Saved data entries
-- ==== Sys2Proof/Machine/Dispatch.lean ====
section
/-! DEFINITION. The dispatch of the execute stage (rule R105): one arm per decoded instruction. -/

namespace Sys2Proof.Machine

-- One meaning per constructor of Instr.
def exec (i : Instr) (s : State) : Host.Outcome State Fault Refusal :=
  match i with
  | .load rd imm => Sys2Proof.Machine.execLoad rd imm s
  | .store rs addr => Sys2Proof.Machine.execStore rs addr s
  | .add rd rs1 rs2 => Sys2Proof.Machine.execAdd rd rs1 rs2 s
  | .sub rd rs1 rs2 => Sys2Proof.Machine.execSub rd rs1 rs2 s
  | .mul rd rs1 rs2 => Sys2Proof.Machine.execMul rd rs1 rs2 s
  | .div rd rs1 rs2 => Sys2Proof.Machine.execDiv rd rs1 rs2 s
  | .jmp addr => Sys2Proof.Machine.execJmp addr s
  | .jmpz rc addr => Sys2Proof.Machine.execJmpz rc addr s
  | .jmpnz rc addr => Sys2Proof.Machine.execJmpnz rc addr s
  | .halt => Sys2Proof.Machine.execHalt s
  | .unknown => Sys2Proof.Machine.execUnknown s

end Sys2Proof.Machine
end

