-- ==== Sys2Proof/Machine/Core.lean ====
section
/-! DEFINITION. The machine behind the host's interface. -/

def Sys2Proof.core : Host.Core :=
  { State := Sys2Proof.Machine.State, Fault := Sys2Proof.Machine.Fault,
    Refusal := Sys2Proof.Machine.Refusal, step := Sys2Proof.Machine.step,
    reset := Sys2Proof.Machine.State.reset }
end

Work to be completed.
Look through the entries above and report each line where the string "Core" occurs.

Solution.
-- ==== Sys2Proof/Machine/Core.lean ====
def Sys2Proof.core : Host.Core :=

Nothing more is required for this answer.